Эти молодые люди, простые, спокойные, с душой, ничем не замутненной, не исковерканной с детских лет исковерканными взрослыми, не испытывающие особой тяги ни к материальным благам, ни к власти, просто смотрящие на жизнь и точно знающие, чего от нее хотят, — они, пожалуй, то лучшее, что создала послевоенная Япония. Прежде чем чувствовать себя японцами, они чувствуют себя «людьми» и в том, что родились японцами, видят только вполне естественное отличие, свойственное каждому человеку или группе людей. Они не считают, что «способны выжить» только в Японии. Понятия «полнокровной жизни», «успеха», «карьеры» но связываются у них с каким-либо определенным, изолированным обществом, так что, где бы и как бы они ни жили, они не впадают в жалкую депрессию от мысли, что их жизнь не «удалась», только потому, что они оторваны от этого общества. Такие мысли просто не приходят им в голову.
Это новый тип образованных и воспитанных людей. И кто из старшего поколения осмелился бы упрекнуть их за шпроту мышления, терпимость и постоянную освежающую душу бодрость?..
— А ты что, хочешь уйти от нас? — спросил Юкинага.
— Собираюсь жениться, — чуть покраснев, сказал Онодэра. — Вроде бы немного переслужил государству, так что хочу получить наградные. То есть мы собираемся вдвоем удрать за границу до официального сообщения. Это ничего? Как вы думаете?
Юкинага неожиданно расхохотался.
— Вам смешно, что я женюсь? — спросил Онодэра.
— Нет, что ты… Поздравляю… — поспешил перейти на серьезный тон Юкинага. — А я, знаешь… всего неделю назад официально оформил развод с женой…

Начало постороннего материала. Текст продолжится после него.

-- ==== Sys2Proof/Laws/State.lean ====
section
/-! SUPPORT. What each update of the state leaves as it was and what it sets: one lemma for each field, and
one for each reading (a line's record, its bytes, its code, a slot) that the update does not reach. -/

namespace Sys2Proof.Machine

variable (s : State)

/-! ## writeCells -/

@[simp] theorem State.writeCells_pending (line : Nat) (bytes : List Byte) (code : BitVec 16) :
    (s.writeCells line bytes code).pending = s.pending := rfl
@[simp] theorem State.writeCells_now (line : Nat) (bytes : List Byte) (code : BitVec 16) :
    (s.writeCells line bytes code).now = s.now := rfl
@[simp] theorem State.writeCells_freeCount (line : Nat) (bytes : List Byte) (code : BitVec 16) :
    (s.writeCells line bytes code).freeCount = s.freeCount := rfl
@[simp] theorem State.writeCells_resetCount (line : Nat) (bytes : List Byte) (code : BitVec 16) :
    (s.writeCells line bytes code).resetCount = s.resetCount := rfl
@[simp] theorem State.writeCells_phase (line : Nat) (bytes : List Byte) (code : BitVec 16) :
    (s.writeCells line bytes code).phase = s.phase := rfl
@[simp] theorem State.writeCells_mem (line : Nat) (bytes : List Byte) (code : BitVec 16) :
    (s.writeCells line bytes code).mem = Memory.writeBytes s.mem (32 * line) bytes := rfl
@[simp] theorem State.writeCells_codes (line : Nat) (bytes : List Byte) (code : BitVec 16) :
    (s.writeCells line bytes code).codes = Sparse.set zeroCode s.codes line code := by
  simp only [State.writeCells]
@[simp] theorem State.writeCells_lines (line : Nat) (bytes : List Byte) (code : BitVec 16) :
    (s.writeCells line bytes code).lines = s.lines := rfl
@[simp] theorem State.writeCells_query (line : Nat) (bytes : List Byte) (code : BitVec 16) :
    (s.writeCells line bytes code).query = s.query := rfl
@[simp] theorem State.writeCells_applyQueue (line : Nat) (bytes : List Byte) (code : BitVec 16) :
    (s.writeCells line bytes code).applyQueue = s.applyQueue := rfl
@[simp] theorem State.writeCells_receiving (line : Nat) (bytes : List Byte) (code : BitVec 16) :
    (s.writeCells line bytes code).receiving = s.receiving := rfl
@[simp] theorem State.writeCells_carrier (line : Nat) (bytes : List Byte) (code : BitVec 16) :
    (s.writeCells line bytes code).carrier = s.carrier := rfl
@[simp] theorem State.writeCells_postList (line : Nat) (bytes : List Byte) (code : BitVec 16) :
    (s.writeCells line bytes code).postList = s.postList := rfl
@[simp] theorem State.writeCells_slots (line : Nat) (bytes : List Byte) (code : BitVec 16) :
    (s.writeCells line bytes code).slots = s.slots := rfl
@[simp] theorem State.writeCells_dueCount (line : Nat) (bytes : List Byte) (code : BitVec 16) :
    (s.writeCells line bytes code).dueCount = s.dueCount := rfl
@[simp] theorem State.writeCells_build (line : Nat) (bytes : List Byte) (code : BitVec 16) :
    (s.writeCells line bytes code).build = s.build := rfl
@[simp] theorem State.writeCells_repairList (line : Nat) (bytes : List Byte) (code : BitVec 16) :
    (s.writeCells line bytes code).repairList = s.repairList := rfl
@[simp] theorem State.writeCells_answerQueue (line : Nat) (bytes : List Byte) (code : BitVec 16) :
    (s.writeCells line bytes code).answerQueue = s.answerQueue := rfl
@[simp] theorem State.writeCells_sweep (line : Nat) (bytes : List Byte) (code : BitVec 16) :
    (s.writeCells line bytes code).sweep = s.sweep := rfl
@[simp] theorem State.writeCells_fifo (line : Nat) (bytes : List Byte) (code : BitVec 16) :
    (s.writeCells line bytes code).fifo = s.fifo := rfl
@[simp] theorem State.writeCells_place (line : Nat) (bytes : List Byte) (code : BitVec 16) :
    (s.writeCells line bytes code).place = s.place := rfl
@[simp] theorem State.writeCells_sending (line : Nat) (bytes : List Byte) (code : BitVec 16) :
    (s.writeCells line bytes code).sending = s.sending := rfl
@[simp] theorem State.writeCells_linkMode (line : Nat) (bytes : List Byte) (code : BitVec 16) :
    (s.writeCells line bytes code).linkMode = s.linkMode := rfl
@[simp] theorem State.writeCells_switchAsked (line : Nat) (bytes : List Byte) (code : BitVec 16) :
    (s.writeCells line bytes code).switchAsked = s.switchAsked := rfl
@[simp] theorem State.writeCells_station (line : Nat) (bytes : List Byte) (code : BitVec 16) :
    (s.writeCells line bytes code).station = s.station := rfl
@[simp] theorem State.writeCells_config (line : Nat) (bytes : List Byte) (code : BitVec 16) :
    (s.writeCells line bytes code).config = s.config := rfl
@[simp] theorem State.writeCells_locked (line : Nat) (bytes : List Byte) (code : BitVec 16) :
    (s.writeCells line bytes code).locked = s.locked := rfl
@[simp] theorem State.writeCells_probe (line : Nat) (bytes : List Byte) (code : BitVec 16) :
    (s.writeCells line bytes code).probe = s.probe := rfl
@[simp] theorem State.writeCells_membership (line : Nat) (bytes : List Byte) (code : BitVec 16) :
    (s.writeCells line bytes code).membership = s.membership := rfl
@[simp] theorem State.writeCells_drainPending (line : Nat) (bytes : List Byte) (code : BitVec 16) :
    (s.writeCells line bytes code).drainPending = s.drainPending := rfl
@[simp] theorem State.writeCells_access (line : Nat) (bytes : List Byte) (code : BitVec 16) :
    (s.writeCells line bytes code).access = s.access := rfl
@[simp] theorem State.writeCells_completion (line : Nat) (bytes : List Byte) (code : BitVec 16) :
    (s.writeCells line bytes code).completion = s.completion := rfl
@[simp] theorem State.writeCells_hold (line : Nat) (bytes : List Byte) (code : BitVec 16) :
    (s.writeCells line bytes code).hold = s.hold := rfl
@[simp] theorem State.writeCells_intEnable (line : Nat) (bytes : List Byte) (code : BitVec 16) :
    (s.writeCells line bytes code).intEnable = s.intEnable := rfl
@[simp] theorem State.writeCells_commandWord (line : Nat) (bytes : List Byte) (code : BitVec 16) :
    (s.writeCells line bytes code).commandWord = s.commandWord := rfl
@[simp] theorem State.writeCells_result (line : Nat) (bytes : List Byte) (code : BitVec 16) :
    (s.writeCells line bytes code).result = s.result := rfl
@[simp] theorem State.writeCells_notices (line : Nat) (bytes : List Byte) (code : BitVec 16) :
    (s.writeCells line bytes code).notices = s.notices := rfl
@[simp] theorem State.writeCells_lineRec (line : Nat) (bytes : List Byte) (code : BitVec 16) (l : Nat) :
    (s.writeCells line bytes code).lineRec l = s.lineRec l := rfl
@[simp] theorem State.writeCells_slot (line : Nat) (bytes : List Byte) (code : BitVec 16) (j : SlotNo) :
    (s.writeCells line bytes code).slot j = s.slot j := rfl
@[simp] theorem State.writeCells_updateSlots (line : Nat) (bytes : List Byte) (code : BitVec 16) :
    (s.writeCells line bytes code).updateSlots = s.updateSlots := rfl
@[simp] theorem State.writeCells_inWindow (line : Nat) (bytes : List Byte) (code : BitVec 16) (l : Nat) :
    (s.writeCells line bytes code).inWindow l = s.inWindow l := rfl
@[simp] theorem State.writeCells_isHeld (line : Nat) (bytes : List Byte) (code : BitVec 16) (l : Nat) :
    (s.writeCells line bytes code).isHeld l = s.isHeld l := rfl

— А дети? — почти испуганно перебил Онодэра.
— Вчера вместе с женой выехали в Лос-Анджелес… К родственнику… Дядя жены там живет, а детей у него нет, вот и…

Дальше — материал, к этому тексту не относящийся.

/-- START finds no line beyond the window in use (R151). -/
theorem State.configValid_iff {s : State} (hwf : Sparse.Wf LineRecord.reset s.lines) :
    s.configValid = true ↔ InRange s.config ∧ NoneBeyondWindow s := by
  have hlines := Sparse.forall_get_iff hwf (fun l r => s.inWindow l = false → r.inUse = false) fun _ _ => rfl
  have hnone : NoneBeyondWindow s ↔ ∀ l, s.inWindow l = false → (s.lineRec l).inUse = false :=
    forall_congr' fun l => imp_congr_right fun _ => (s.lineRec l).inUse_eq_false_iff.symm
  rw [State.configValid, Bool.and_eq_true, ConfigRecord.inRange_iff, hnone]
  refine and_congr_right fun _ => (Iff.trans ?_ hlines.symm)
  rw [List.all_eq_true]
  refine forall_congr' fun c => imp_congr_right fun _ => ?_
  cases h : c.2.inUse <;> simp [State.inWindow]

/-- Asking for the switch, or cancelling it, is all that an accepted START does to the link (R137, R153). -/
theorem State.joinRing_eq (s : State) : s.joinRing = { s with switchAsked := !(s.linkMode == .active) } := by
  unfold State.joinRing
  cases s.linkMode <;> rfl

section
variable {s : State} (arg : BitVec 16) (h : PortTakes s)
include h

theorem exec_start_of_not_offline (hs : s.station ≠ .offline) :
    exec (.start arg) s = .next (s.answer 1 arg .wrongState) := by
  simp [exec, execStart, h.portFree, hs]

theorem exec_start_of_clearing (hs : s.station = .offline) (hc : s.clearingShown = true) :
    exec (.start arg) s = .next (s.answer 1 arg .notReady) := by
  simp [exec, execStart, h.portFree, hs, hc]

/-- Out of CLEARING the lock or a valid configuration lets START in (R151, R153). -/
theorem exec_start_of_offline (hs : s.station = .offline) (hc : s.clearingShown = false) :
    exec (.start arg) s =
      .next (if s.locked = true ∨ s.configValid = true then s.join.answer 1 arg .accepted
        else s.answer 1 arg .configInvalid) := by
  cases hl : s.locked <;> cases hv : s.configValid <;> simp [exec, execStart, h.portFree, hs, hc, hl, hv]

end

/-- Settles O16: the station state, CLEARING, the lock and the configuration decide, in this order. -/
theorem startIsTakenByTheStationState : Obligations.StartIsTakenByTheStationState := by
  unfold Obligations.StartIsTakenByTheStationState
  intro s arg hport hwf
  have hvalid := State.configValid_iff hwf
  refine ⟨exec_start_of_not_offline arg hport, exec_start_of_clearing arg hport,
    fun hstation hshown hlocked hbad => ?_, fun hstation hshown hgood => ?_⟩
  · rw [exec_start_of_offline arg hport hstation hshown, if_neg (by rw [hvalid]; simp [hlocked, hbad])]
    rfl
  · rw [exec_start_of_offline arg hport hstation hshown, if_pos (by rwa [hvalid])]
    simp [State.join, State.joinRing_eq, State.answer, State.complete, commandValue]

end Sys2Proof.Machine

/-! # A probe home in time, ring-out, and the report of an own insertion -/

namespace Sys2Proof.Machine

/-! ## A probe of this station in time -/

/-- The outstanding probe is awaited up to its deadline (R162). -/
theorem State.awaitsProbe_of_inTime {s : State} {p : OutstandingProbe} {d : Nat} (hp : s.probe.outstanding = some p)
    (hd : p.deadline = some d) (hnow : s.now ≤ d) : s.awaitsProbe p.number = true := by
  obtain ⟨number, deadline⟩ := p
  cases hd
  simp [State.awaitsProbe, hp, hnow]

/-- What the return of a probe leaves (R163). -/
theorem State.probeReturns_eq (s : State) (map : BitVec 32) :
    s.probeReturns map =
      { s with
        membership := map
        probe := { s.probe with losses := 0, outstanding := none }
        station := if s.station = .joining ∨ s.station = .isolated then .online else s.station
        notices := noticesAfter s.notices
          ((if s.station = .joining ∨ s.station = .isolated then [.ringUp] else [])
            ++ if map ≠ s.membership then [.membership (popcount map)] else []) } := by
  unfold State.probeReturns noticesAfter
  by_cases hup : s.station = .joining ∨ s.station = .isolated
  · by_cases hmap : map = s.membership
    · simp [hup, hmap, State.give]
    · simp [hup, hmap, State.give]
  · by_cases hmap : map = s.membership
    · simp [hup, hmap]
    · simp [hup, hmap, State.give]

theorem State.strip_probe_of_inTime {s : State} {f : List Byte} (hkind : Frame.kind f = .probe)
    (hown : Frame.token f = s.config.instanceToken) (hawaits : s.awaitsProbe (Frame.tag f) = true) :
    s.strip f = s.probeReturns (Frame.presence f) := by
  simp [State.strip, hkind, State.stripProbe, hown, hawaits]

/-- Settles O34: the probe with the station's own token is the one awaited, and its return is taken. -/
theorem probeReturnInTime : Obligations.ProbeReturnInTime := by
  unfold Obligations.ProbeReturnInTime
  intro s f sent p d hstrip hkind htoken hp hnumber hd hnow
  have hawaits : s.endReception.awaitsProbe (Frame.tag f) = true := by
    rw [← hnumber]
    exact State.awaitsProbe_of_inTime hp hd hnow
  have hown : Frame.token f = s.endReception.config.instanceToken := htoken
  rw [exec_frameReceivedWhole_of_strip sent hstrip]
  rw [State.strip_probe_of_inTime hkind hown hawaits, State.probeReturns_eq]
  rfl

/-! ## Ring-out -/

/-- The frame whose END is sent leaves the Bypass FIFO (R143). -/
theorem State.endForwarded_eq {s : State} (h : s.sending ≠ .own) :
    s.endForwarded =
      { s with
        fifo := match s.sending with | .forwarded _ => s.fifo.tail | .idle | .own => s.fifo
        sending := .idle } := by
  obtain hs | ⟨n, hs⟩ : s.sending = .idle ∨ ∃ n, s.sending = .forwarded n := by
    cases hs : s.sending <;> simp_all
  · have hself : ({ s with sending := .idle } : State) = s := by rw [← hs]
    simp only [State.endForwarded, hs]
    exact hself.symm
  · simp [State.endForwarded, hs]

/-- The output arbiter's choice sets what ring-out sends, and nothing else (R144). -/
theorem State.chooseOutput_eq (s : State) :
    s.chooseOutput =
      { s with sending := if s.fifo ≠ [] then .forwarded 0 else if s.place.isSome = true then .own else .idle } := by
  unfold State.chooseOutput
  split <;> simp_all

theorem exec_outputArbiterChoice_of_free {s : State} (hlink : s.linkMode = .active) (hasked : s.switchAsked = false)
    (hsending : s.sending ≠ .own) : exec .outputArbiterChoice s = .next s.endForwarded.chooseOutput := by
  simp [exec, execOutputArbiterChoice, hlink, hasked, hsending]

/-- While the Forwarding Unit is active, ring-out carries the frame being sent, or IDLE (R130). -/
theorem State.ringOut_of_active {s : State} (h : s.linkMode = .active) :
    (∀ f rest n, s.sending = .forwarded n → s.fifo = f :: rest →
        s.ringOut = .sends (.start :: (f.map .data ++ [.finish])))
      ∧ (∀ f, s.sending = .own → s.place = some f → s.ringOut = .sends (.start :: (f.map .data ++ [.finish])))
      ∧ (s.sending = .idle → s.ringOut = .sends [.idle]) := by
  refine ⟨fun f rest n hs hf => ?_, fun f hs hp => ?_, fun hs => ?_⟩
  · simp [State.ringOut, h, hs, hf, RingOut.frame, Frame.symbols]
  · simp [State.ringOut, h, hs, hp, RingOut.frame, Frame.symbols]
  · simp [State.ringOut, h, hs, RingOut.idle]

theorem exec_switchToActive_of_asked {s : State} (b : FrameBoundary) (hlink : s.linkMode ≠ .active)
    (hasked : s.switchAsked = true) :
    exec (.switchToActive b) s =
      .next { s with
        linkMode := .active, switchAsked := false, sending := .idle
        receiving := decide (b = .brokenByStart), carrier := s.carrier || decide (b = .brokenByStart) } := by
  have hb : (b == .brokenByStart) = decide (b = .brokenByStart) := by cases b <;> rfl
  simp [exec, execSwitchToActive, hlink, hasked, hb]

theorem exec_switchToPassThrough_of_asked {s : State} (hlink : s.linkMode = .active) (hasked : s.switchAsked = true)
    (hsending : s.sending ≠ .own) :
    exec .switchToPassThrough s = .next { s.endForwarded with linkMode := .idleUntilStart, switchAsked := false } := by
  simp [exec, execSwitchToPassThrough, hlink, hasked, hsending]

theorem exec_passThroughRepeatBegins_of_idle {s : State} (hlink : s.linkMode = .idleUntilStart) :
    exec .passThroughRepeatBegins s = .next { s with linkMode := .repeating, carrier := true } := by
  simp [exec, execPassThroughRepeatBegins, hlink]

/-- Settles O36: the choice, the symbols of each sending, and the switches, each by its condition. -/
theorem outputArbiterAndSwitches : Obligations.OutputArbiterAndSwitches := by
  unfold Obligations.OutputArbiterAndSwitches
  refine ⟨fun s hlink hasked hsending => ⟨_, rfl, ?_⟩, fun s hlink => State.ringOut_of_active hlink,
    fun s => ⟨fun b hlink hasked => ⟨_, exec_switchToActive_of_asked b hlink hasked, rfl, rfl⟩,
      fun hlink hasked hsending => ?_, fun hlink => ⟨_, exec_passThroughRepeatBegins_of_idle hlink, rfl, rfl⟩⟩⟩
  · rw [exec_outputArbiterChoice_of_free hlink hasked hsending, State.endForwarded_eq hsending, State.chooseOutput_eq]
      <;> rfl
  · refine ⟨_, exec_switchToPassThrough_of_asked hlink hasked hsending, ?_, rfl⟩
    rw [State.endForwarded_eq hsending] <;> rfl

— Ну, тогда все хорошо, — облегченно пробормотал Онодэра.
— Да, тебе надо уходить… — Юкинага смял в пепельнице сигарету. — Тоскливо будет без тебя. Хорошо бы всем вместе вечеринку устроить, хотя…

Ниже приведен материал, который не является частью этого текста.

/-! ### setSt -/

@[simp] theorem State.setSt_v (s : State) (b : Byte) : (s.setSt b).v = s.v := rfl
@[simp] theorem State.setSt_i (s : State) (b : Byte) : (s.setSt b).i = s.i := rfl
@[simp] theorem State.setSt_pc (s : State) (b : Byte) : (s.setSt b).pc = s.pc := rfl
@[simp] theorem State.setSt_stack (s : State) (b : Byte) : (s.setSt b).stack = s.stack := rfl
@[simp] theorem State.setSt_sp (s : State) (b : Byte) : (s.setSt b).sp = s.sp := rfl
@[simp] theorem State.setSt_dt (s : State) (b : Byte) : (s.setSt b).dt = s.dt := rfl
@[simp] theorem State.setSt_latch (s : State) (b : Byte) : (s.setSt b).latch = s.latch := rfl
@[simp] theorem State.setSt_font (s : State) (b : Byte) : (s.setSt b).font = s.font := rfl
@[simp] theorem State.setSt_mem (s : State) (b : Byte) : (s.setSt b).mem = s.mem := rfl
@[simp] theorem State.setSt_disp (s : State) (b : Byte) : (s.setSt b).disp = s.disp := rfl
@[simp] theorem State.setSt_keys (s : State) (b : Byte) : (s.setSt b).keys = s.keys := rfl
@[simp] theorem State.setSt_rndIn (s : State) (b : Byte) : (s.setSt b).rndIn = s.rndIn := rfl
@[simp] theorem State.setSt_rndCount (s : State) (b : Byte) : (s.setSt b).rndCount = s.rndCount := rfl
@[simp] theorem State.setSt_agenda (s : State) (b : Byte) : (s.setSt b).agenda = s.agenda := rfl
@[simp] theorem State.setSt_st (s : State) (b : Byte) : (s.setSt b).st = b := rfl
@[simp] theorem State.readMem_setSt (s : State) (b : Byte) (k : Nat) : (s.setSt b).readMem k = s.readMem k := rfl
@[simp] theorem State.getV_setSt (s : State) (b : Byte) (r : Nibble) : (s.setSt b).getV r = s.getV r := rfl

/-! ### setDisp -/

@[simp] theorem State.setDisp_v (s : State) (d : BitVec 2048) : (s.setDisp d).v = s.v := rfl
@[simp] theorem State.setDisp_i (s : State) (d : BitVec 2048) : (s.setDisp d).i = s.i := rfl
@[simp] theorem State.setDisp_pc (s : State) (d : BitVec 2048) : (s.setDisp d).pc = s.pc := rfl
@[simp] theorem State.setDisp_stack (s : State) (d : BitVec 2048) : (s.setDisp d).stack = s.stack := rfl
@[simp] theorem State.setDisp_sp (s : State) (d : BitVec 2048) : (s.setDisp d).sp = s.sp := rfl
@[simp] theorem State.setDisp_dt (s : State) (d : BitVec 2048) : (s.setDisp d).dt = s.dt := rfl
@[simp] theorem State.setDisp_st (s : State) (d : BitVec 2048) : (s.setDisp d).st = s.st := rfl
@[simp] theorem State.setDisp_latch (s : State) (d : BitVec 2048) : (s.setDisp d).latch = s.latch := rfl
@[simp] theorem State.setDisp_font (s : State) (d : BitVec 2048) : (s.setDisp d).font = s.font := rfl
@[simp] theorem State.setDisp_mem (s : State) (d : BitVec 2048) : (s.setDisp d).mem = s.mem := rfl
@[simp] theorem State.setDisp_keys (s : State) (d : BitVec 2048) : (s.setDisp d).keys = s.keys := rfl
@[simp] theorem State.setDisp_rndIn (s : State) (d : BitVec 2048) : (s.setDisp d).rndIn = s.rndIn := rfl
@[simp] theorem State.setDisp_rndCount (s : State) (d : BitVec 2048) : (s.setDisp d).rndCount = s.rndCount := rfl
@[simp] theorem State.setDisp_agenda (s : State) (d : BitVec 2048) : (s.setDisp d).agenda = s.agenda := rfl
@[simp] theorem State.setDisp_disp (s : State) (d : BitVec 2048) : (s.setDisp d).disp = d := rfl
@[simp] theorem State.readMem_setDisp (s : State) (d : BitVec 2048) (k : Nat) : (s.setDisp d).readMem k = s.readMem k := rfl
@[simp] theorem State.getV_setDisp (s : State) (d : BitVec 2048) (r : Nibble) : (s.setDisp d).getV r = s.getV r := rfl

/-! ### setVF -/

@[simp] theorem State.setVF_i (s : State) (f : Bool) : (s.setVF f).i = s.i := rfl
@[simp] theorem State.setVF_pc (s : State) (f : Bool) : (s.setVF f).pc = s.pc := rfl
@[simp] theorem State.setVF_stack (s : State) (f : Bool) : (s.setVF f).stack = s.stack := rfl
@[simp] theorem State.setVF_sp (s : State) (f : Bool) : (s.setVF f).sp = s.sp := rfl
@[simp] theorem State.setVF_dt (s : State) (f : Bool) : (s.setVF f).dt = s.dt := rfl
@[simp] theorem State.setVF_st (s : State) (f : Bool) : (s.setVF f).st = s.st := rfl
@[simp] theorem State.setVF_latch (s : State) (f : Bool) : (s.setVF f).latch = s.latch := rfl
@[simp] theorem State.setVF_font (s : State) (f : Bool) : (s.setVF f).font = s.font := rfl
@[simp] theorem State.setVF_mem (s : State) (f : Bool) : (s.setVF f).mem = s.mem := rfl
@[simp] theorem State.setVF_disp (s : State) (f : Bool) : (s.setVF f).disp = s.disp := rfl
@[simp] theorem State.setVF_keys (s : State) (f : Bool) : (s.setVF f).keys = s.keys := rfl
@[simp] theorem State.setVF_rndIn (s : State) (f : Bool) : (s.setVF f).rndIn = s.rndIn := rfl
@[simp] theorem State.setVF_rndCount (s : State) (f : Bool) : (s.setVF f).rndCount = s.rndCount := rfl
@[simp] theorem State.setVF_agenda (s : State) (f : Bool) : (s.setVF f).agenda = s.agenda := rfl
@[simp] theorem State.readMem_setVF (s : State) (f : Bool) (k : Nat) : (s.setVF f).readMem k = s.readMem k := rfl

— А вы знаете, что стало с профессором Тадокоро?
— Нет. Наверное, старик Ватари знает.
Онодэра уже собрался было подняться со стула, когда Юкинага спросил:
— А сколько лет твоей невесте?
— …Не знаю… — Онодэра растерянно взглянул на Юкинагу. — Я думаю, лет двадцать шесть, двадцать семь… А может, и больше, трудно сказать…
Когда Онодэра уже выходил из комнаты, Юкинага хотел было сказать ему, что в случае, если не удастся быстро выехать за границу, они рады будут снова видеть его в своих рядах, но не успел — высокая, плечистая фигура Онодэры уже исчезла в дверях…
…«Иди ко мне», — шепнула ому Рэйко… И ночь в Хаяма — страшно далекое прошлое — всплыла в его памяти. Вместо назойливо гудевшего возле самого уха мини-приемника в номере отеля звучала очень тихая приятная музыка. Ему казалось, что от Рэйко, как и тогда, пахнет нагретым солнцем песком. Сквозь опьянение на него вдруг нахлынуло желание. Он потянулся к ней, порывисто обнял, нашел ее губы.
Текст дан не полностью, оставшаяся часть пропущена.